In order to find the (QUESTION; ANSWER) pairs, the algo that you use relies on the output of the above process to aggregate words into semantic entities, with the constraint that all the words of a given entity must belong to the same 'line', by assuming that the reading order is respected: after a QUESTION has been found, associate to it as a new (QUESTION; ANSWER) pair all the entities which follows according to reading order, and which are a ANSWER compatible with the QUESTION, until another QUESTION entity is met.

What you said about the TextExtractionExecutor is interesting: basically, you tackled the issue by training a model specifically to output the data such that the assumptions made by the process that I've described above would be met. I tried to execute the text extractor on a document of my own, to see what the output would look like, and to make sure that I had properly understood that concept of 'line' that is being used by the above process. But of course I lack the proper model weights ("Loading from ./model_zoo/unilm/dit/text_detection/td-syn_dit-l_mrcnn.pth"), so in the end this failed and I was not able to do that.
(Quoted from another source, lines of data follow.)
-- ==== Sys2Proof/Certificates/Slice0/Obligations.lean ====
section
/-! DEFINITION. Certificates/Slice0/Obligations.lean: the statements for the provers. A statement that gives the whole
next state says by it what the operation leaves unchanged. -/

open Sys2Proof Sys2Proof.Machine

/-! ## Encoding -/

/-- Decoding the word of an operation gives the operation back, every operand at every value
(spec/30_encoding.md rules R111, R113). -/
def Obligations.EncodeThenDecode : Prop := ∀ i : Instr, decode (encode i) = .ok i

/-- A word that decodes is the word of the operation it decodes to: no two words name one operation
(spec/30_encoding.md rules R111, R113, R115). -/
def Obligations.DecodeThenEncode : Prop := ∀ (w : CommandWord) (i : Instr), decode w = .ok i → encode i = w

/-- The word of OP, A, B is `OP | (A << 8) | (B << 32)` (spec/30_encoding.md rules R111, R116). -/
def Obligations.CommandWordLayout : Prop :=
  ∀ (op : BitVec 8) (a : BitVec 24) (b : Word),
    commandWord op a b = op.setWidth 64 ||| (a.setWidth 64 <<< 8) ||| (b.setWidth 64 <<< 32)

/-- Six words of spec/95_test_vectors.md section 8.1 decode to the operations listed there (spec/30_encoding.md rules
R111, R113). -/
def Obligations.ListedWordsDecode : Prop :=
  decode 0x0000000000000801 = .ok (.rdreg 0x08) ∧ decode 0x0000013200000A02 = .ok (.wrreg 0x0A 306) ∧
  decode 0x000000020000B515 = .ok (.crcgen 181 2) ∧ decode 0x0000003800000124 = .ok (.decblk 1 56) ∧
  decode 0x0000000200003830 = .ok (.frblk 56 2) ∧ decode 0x000000000000004F = .ok .recon

/-- A command that is not legal (reserved OP, unused field not 0, operand outside the limits of rule R112) is answered
with IllegalOp, INFO = 0, RDATA = 0, and no other register, flag, buffer or queue changes (spec/30_encoding.md rule
R114). -/
def Obligations.IllegalCommandRefused : Prop :=
  ∀ (s : State) (w : CommandWord) (rest : List HostAction), s.host = .command w :: rest →
    (∀ i, decode w = .ok i → i.wellFormed = false) →
    step s = .next ({ s with host := rest }.answered 8 0)

/-! ## The machine -/

/-- A step with a command next in line whose word decodes runs exactly that operation, with the command taken from the
host's list (the host's list is the model's own, log 5). -/
def Obligations.StepRunsDecoded : Prop :=
  ∀ (s : State) (w : CommandWord) (i : Instr) (rest : List HostAction),
    s.host = .command w :: rest → decode w = .ok i → step s = exec i { s with host := rest }

/-- With no host action pending the block waits and its state does not change (spec/70_reset_and_hazards.md rule
R351). -/
def Obligations.IdleBlockUnchanged : Prop := ∀ s : State, s.host = [] → step s = .next s

/-- Every operation, on any operands in any state, ends in a next state with a response; the sizes, the
configuration registers but for WRREG, and SRC are not changed by it (spec/70_reset_and_hazards.md rules R350, R351;
spec/20_memory.md rule R60). -/
def Obligations.EveryOperationAnswers : Prop :=
  ∀ (i : Instr) (s : State), ∃ t r, exec i s = .next t ∧ t.response = some r ∧ t.cfg = s.cfg ∧ t.host = s.host ∧
    t.mem.src = s.mem.src ∧ ((∀ r v, i ≠ .wrreg r v) → t.conf = s.conf)

/-- Right after reset the invariant holds. -/
def Obligations.ResetMeetsInvariant : Prop := State.reset.Inv

/-- Every step keeps the invariant: buffers canonical and within their capacities, reserved STATUS bits 0, only codes
that can occur, a queue within DIAG_CAP. -/
def Obligations.StepKeepsInvariant : Prop := ∀ s t : State, s.Inv → step s = .next t → t.Inv

/-- The registers after reset, with the values spec/10_state.md rule R55 and the table of rule R40 give, read by
number; the queue is empty. -/
def Obligations.ResetRegisterValues : Prop :=
  let s := State.reset
  let value : Nat → Option Nat := fun r => (regOfNumber (BitVec.ofNat 8 r)).map (fun reg => (s.readReg reg).toNat)
  value 0x00 = some 0x8000 ∧ (∀ r ∈ [0x01, 0x02, 0x03, 0x04, 0x05, 0x06, 0x07, 0x08, 0x09, 0x0A, 0x0B, 0x0C, 0x0D,
    0x10, 0x11, 0x12, 0x13, 0x14, 0x15], value r = some 0) ∧
  value 0x20 = some 0x8000 ∧ value 0x21 = some 0x10810 ∧ value 0x22 = some 1 ∧ value 0x23 = some 768 ∧
  value 0x24 = some 121 ∧ value 0x25 = some 16 ∧ value 0x26 = some 16 ∧ value 0x27 = some 900 ∧
  value 0x28 = some 65536 ∧ value 0x29 = some 96 ∧ value 0x2A = some 244 ∧ value 0x2B = some 0x30 ∧
  value 0x2C = some 0x50 ∧ value 0x2D = some 0x70 ∧ value 0x2E = some 0xA0 ∧ s.diagQ = []

/-- A reset by the host gives every register its reset value and empties the queue whatever the block held; the
buffers hold what the action says they happen to hold, at every index within their capacities
(spec/70_reset_and_hazards.md rules R330, R332; the contents carried by the action are the model's choice, log 8). -/
def Obligations.HostResetRestores : Prop :=
  ∀ (s : State) (contents : Buffers) (rest : List HostAction), s.host = .reset contents :: rest →
    contents.sym.wf → contents.bin.wf → contents.src.wf → contents.pmap.wf →
    ∃ mem : Buffers, step s = .next { State.reset with
        cfg := s.cfg, mem := mem, freeCount := s.freeCount, host := rest } ∧
      (∀ i, mem.sym.read i = if i < s.cfg.symCap then contents.sym.read i else unwritten) ∧
      (∀ i, mem.bin.read i = if i < s.cfg.binCap then contents.bin.read i else unwritten) ∧
      (∀ i, mem.src.read i = if i < s.cfg.srcCap then contents.src.read i else unwritten) ∧
      (∀ i, mem.pmap.read i = if i < s.cfg.binCap + 1 then contents.pmap.read i else unwritten)

/-- A host read gives the entry back and changes nothing else; a host write of SYM, BIN or SRC changes that entry and
nothing else, and a later read gives it back (spec/20_memory.md rules R60, R65). -/
def Obligations.HostAccessesBuffers : Prop :=
  (∀ (s : State) (i : Nat) (rest : List HostAction),
    (s.host = .read .sym i :: rest → i < s.cfg.symCap →
      step s = .next { s with host := rest, readback := some ((s.mem.sym.read i).setWidth 32) }) ∧
    (s.host = .read .bin i :: rest → i < s.cfg.binCap →
      step s = .next { s with host := rest, readback := some ((s.mem.bin.read i).setWidth 32) }) ∧
    (s.host = .read .src i :: rest → i < s.cfg.srcCap →
      step s = .next { s with host := rest, readback := some ((s.mem.src.read i).setWidth 32) }) ∧
    (s.host = .read .pmap i :: rest → i < s.cfg.binCap + 1 →
      step s = .next { s with host := rest, readback := some (s.mem.pmap.read i) })) ∧
  (∀ (s : State) (i : Nat) (v : Byte) (rest : List HostAction),
    (s.host = .write .sym i v :: rest → i < s.cfg.symCap → ∃ m : Memory 8,
      step s = .next { s with host := rest, mem := { s.mem with sym := m } } ∧
      ∀ k, m.read k = if k = i then v else s.mem.sym.read k) ∧
    (s.host = .write .bin i v :: rest → i < s.cfg.binCap → ∃ m : Memory 8,
      step s = .next { s with host := rest, mem := { s.mem with bin := m } } ∧
      ∀ k, m.read k = if k = i then v else s.mem.bin.read k) ∧
    (s.host = .write .src i v :: rest → i < s.cfg.srcCap → ∃ m : Memory 8,
      step s = .next { s with host := rest, mem := { s.mem with src := m } } ∧
      ∀ k, m.read k = if k = i then v else s.mem.src.read k))

/-- Only the operations the table of spec/20_memory.md rule R60 names write a buffer: SYM is written by QUANT, RP1 to
RP4 and RECON, BIN by CRCPUT, DSYM, DECBLK, DECSEQ, FRBLK, FRSIDE, RP5 and RECON, PMAP by RP5 and RECON. -/
def Obligations.OnlyNamedOperationsWriteBuffers : Prop :=
  ∀ (i : Instr) (s t : State), exec i s = .next t →
    (i ≠ .quant → i ≠ .rp1 → i ≠ .rp2 → i ≠ .rp3 → i ≠ .rp4 → i ≠ .recon → t.mem.sym = s.mem.sym) ∧
    ((∀ a, i ≠ .crcput a) → (∀ v, i ≠ .dsym v) → (∀ y n, i ≠ .decblk y n) → i ≠ .decseq → (∀ a n, i ≠ .frblk a n) →
      i ≠ .frside → i ≠ .rp5 → i ≠ .recon → t.mem.bin = s.mem.bin) ∧
    (i ≠ .rp5 → i ≠ .recon → t.mem.pmap = s.mem.pmap)

/-- Only the operations the table of spec/10_state.md rule R30 names change a flag: Z the CRC operations and WRREG, PREV
DINIT and DSYM, SIGF QUANT, RP2 and RECON, INGAP and TRUNC RP5 and RECON; no operation changes bits 7 to 5. -/
def Obligations.OnlyNamedOperationsChangeFlags : Prop :=
  ∀ (i : Instr) (s t : State), exec i s = .next t →
    ((∀ v, i ≠ .wrreg 0x00 v) → i ≠ .crcinit → i ≠ .crcstart → (∀ b, i ≠ .crcbit b) → (∀ v, i ≠ .crcbyte v) →
      (∀ a n, i ≠ .crcbuf a n) → (∀ a n, i ≠ .crcgen a n) → (∀ a n, i ≠ .crcchk a n) →
      t.status.getLsbD 0 = s.status.getLsbD 0) ∧
    ((∀ b, i ≠ .dinit b) → (∀ v, i ≠ .dsym v) → t.status.getLsbD 1 = s.status.getLsbD 1) ∧
    (i ≠ .quant → i ≠ .rp2 → i ≠ .recon → t.status.getLsbD 2 = s.status.getLsbD 2) ∧
    (i ≠ .rp5 → i ≠ .recon → t.status.getLsbD 3 = s.status.getLsbD 3 ∧ t.status.getLsbD 4 = s.status.getLsbD 4) ∧
    (∀ k, 5 ≤ k → t.status.getLsbD k = s.status.getLsbD k)

/-- Only the operations the table of spec/10_state.md rule R22 names write a working register: CRC the host (WRREG), the
CRC operations but CRCPUT, DECBLK, DECSEQ, FRBLK, FRSIDE, RP3, RP5 and RECON; RESULT and INFO every operation but a
successful RDREG; SYM_LEN, SRC_LEN and DST_CAP the host, IN_CUR also DECBLK and DECSEQ, OUT_CUR also those, FRBLK and
FRSIDE, OUT_BIT also DSYM, RP5 and RECON, OUT_LEN and NBLOCKS DECSEQ, FRSIDE, RP5 and RECON, SIG_POS RP2 and RECON,
GAP_END GAPFIND, DECBLK and DECSEQ, the DIAG registers DIAGRD, and the queue DIAG_COUNT counts DIAGRD, DIAGCLR, DECBLK,
DECSEQ, RP5 and RECON. STATUS is in OnlyNamedOperationsChangeFlags. -/
def Obligations.OnlyNamedOperationsWriteRegisters : Prop :=
  ∀ (i : Instr) (s t : State), exec i s = .next t →
    ((∀ r v, i ≠ .wrreg r v) → t.symLen = s.symLen ∧ t.srcLen = s.srcLen ∧ t.dstCap = s.dstCap) ∧
    ((∀ r v, i ≠ .wrreg r v) → (∀ y n, i ≠ .decblk y n) → i ≠ .decseq → t.inCur = s.inCur) ∧
    ((∀ r v, i ≠ .wrreg r v) → (∀ y n, i ≠ .decblk y n) → i ≠ .decseq → (∀ a n, i ≠ .frblk a n) → i ≠ .frside →
      t.outCur = s.outCur) ∧
    ((∀ r v, i ≠ .wrreg r v) → (∀ v, i ≠ .dsym v) → i ≠ .rp5 → i ≠ .recon → t.outBit = s.outBit) ∧
    (i ≠ .decseq → i ≠ .frside → i ≠ .rp5 → i ≠ .recon → t.outLen = s.outLen ∧ t.nblocks = s.nblocks) ∧
    (i ≠ .rp2 → i ≠ .recon → t.sigPos = s.sigPos) ∧
    (i ≠ .gapfind → (∀ y n, i ≠ .decblk y n) → i ≠ .decseq → t.gapEnd = s.gapEnd) ∧
    (i ≠ .diagrd → t.diagRec = s.diagRec) ∧
    (i ≠ .diagrd → i ≠ .diagclr → (∀ y n, i ≠ .decblk y n) → i ≠ .decseq → i ≠ .rp5 → i ≠ .recon →
      t.diagQ = s.diagQ) ∧
    ((∀ v, i ≠ .wrreg 0x00 v) → i ≠ .crcinit → i ≠ .crcstart → (∀ b, i ≠ .crcbit b) → (∀ v, i ≠ .crcbyte v) →
      (∀ a n, i ≠ .crcbuf a n) → (∀ a n, i ≠ .crcgen a n) → (∀ a n, i ≠ .crcchk a n) → (∀ y n, i ≠ .decblk y n) →
      i ≠ .decseq → (∀ a n, i ≠ .frblk a n) → i ≠ .frside → i ≠ .rp3 → i ≠ .rp5 → i ≠ .recon → t.crc = s.crc) ∧
    (∀ r reg, i = .rdreg r → regOfNumber r = some reg → t.result = s.result ∧ t.info = s.info)

/-! ## System operations -/

/-- NOP: RESULT <- OK, INFO <- 0, nothing else (spec/45_system.md rule R360). -/
def Obligations.NopEndsOk : Prop :=
  encode .nop = 0x0000000000000000 ∧ ∀ s : State, exec .nop s = .next (s.answered 0 0)

/-- RDREG of each register of spec/10_state.md rules R22, R40: the response carries OK and the register zero-extended to
32 bits and nothing else changes; a reserved number is IllegalOp (spec/45_system.md rule R361). -/
def Obligations.RdregReadsRegister : Prop :=
  (∀ r : BitVec 8, encode (.rdreg r) = commandWord 0x01 (r.setWidth 24) 0) ∧
  ∀ s : State,
    let reads : BitVec 8 → Word → Prop := fun r v => exec (.rdreg r) s = .next { s with response := some ⟨0, v⟩ }
    reads 0x00 (s.crc.setWidth 32) ∧ reads 0x01 ((s.status &&& 0x1F).setWidth 32) ∧
    reads 0x02 (s.result.setWidth 32) ∧ reads 0x03 s.info ∧ reads 0x04 s.symLen ∧ reads 0x05 s.inCur ∧
    reads 0x06 s.outCur ∧ reads 0x07 s.outBit ∧ reads 0x08 s.outLen ∧ reads 0x09 s.srcLen ∧ reads 0x0A s.dstCap ∧
    reads 0x0B s.nblocks ∧ reads 0x0C s.sigPos ∧ reads 0x0D s.gapEnd ∧ reads 0x10 (s.diagRec.code.setWidth 32) ∧
    reads 0x11 s.diagRec.w0 ∧ reads 0x12 s.diagRec.w1 ∧ reads 0x13 s.diagRec.w2 ∧ reads 0x14 s.diagRec.w3 ∧
    reads 0x15 (BitVec.ofNat 32 s.diagQ.length) ∧ reads 0x20 (s.conf.crcInit.setWidth 32) ∧ reads 0x21 0x10810 ∧
    reads 0x22 (s.conf.crcCoversMarker.setWidth 32) ∧ reads 0x23 s.conf.minGap ∧ reads 0x24 s.conf.gapLen ∧
    reads 0x25 s.conf.glitchWindow ∧ reads 0x26 s.conf.shortGap ∧ reads 0x27 s.conf.longGap ∧
    reads 0x28 s.conf.sigLimit ∧ reads 0x29 s.conf.gapBoundLo ∧ reads 0x2A s.conf.gapBoundHi ∧
    reads 0x2B (s.conf.qT0.setWidth 32) ∧ reads 0x2C (s.conf.qT1.setWidth 32) ∧ reads 0x2D (s.conf.qT2.setWidth 32) ∧
    reads 0x2E (s.conf.qT3.setWidth 32) ∧
    ∀ r : BitVec 8, (r = 0x0E ∨ r = 0x0F ∨ (0x16 ≤ r.toNat ∧ r.toNat ≤ 0x1F) ∨ r = 0x2F ∨ 0x30 ≤ r.toNat) →
      exec (.rdreg r) s = .next (s.answered 8 0)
But anyway, the gist of it is that it seems like we indeed need a machine-learning model to process the data after performing token classification, in order to prep it for the next step of the pipeline, and notably, for (QUESTION; ANSWER) extraction. In that case, I think I will investigate working from the LayoutLMForTokenClassification model, in order to build another model whose role would be to directly output the semantic entities, or at least to associate to each token their id identifying their semantic entity as well as their position within it. Indeed, assuming that the LayoutLMForTokenClassification model does its job properly, it already needs to implicitely know this info, in order to distinguish between tokens whose label should begin by 'B-', and those whose label should begin by 'I-'; so in theory it should just be a matter of making this info available in the output of the model.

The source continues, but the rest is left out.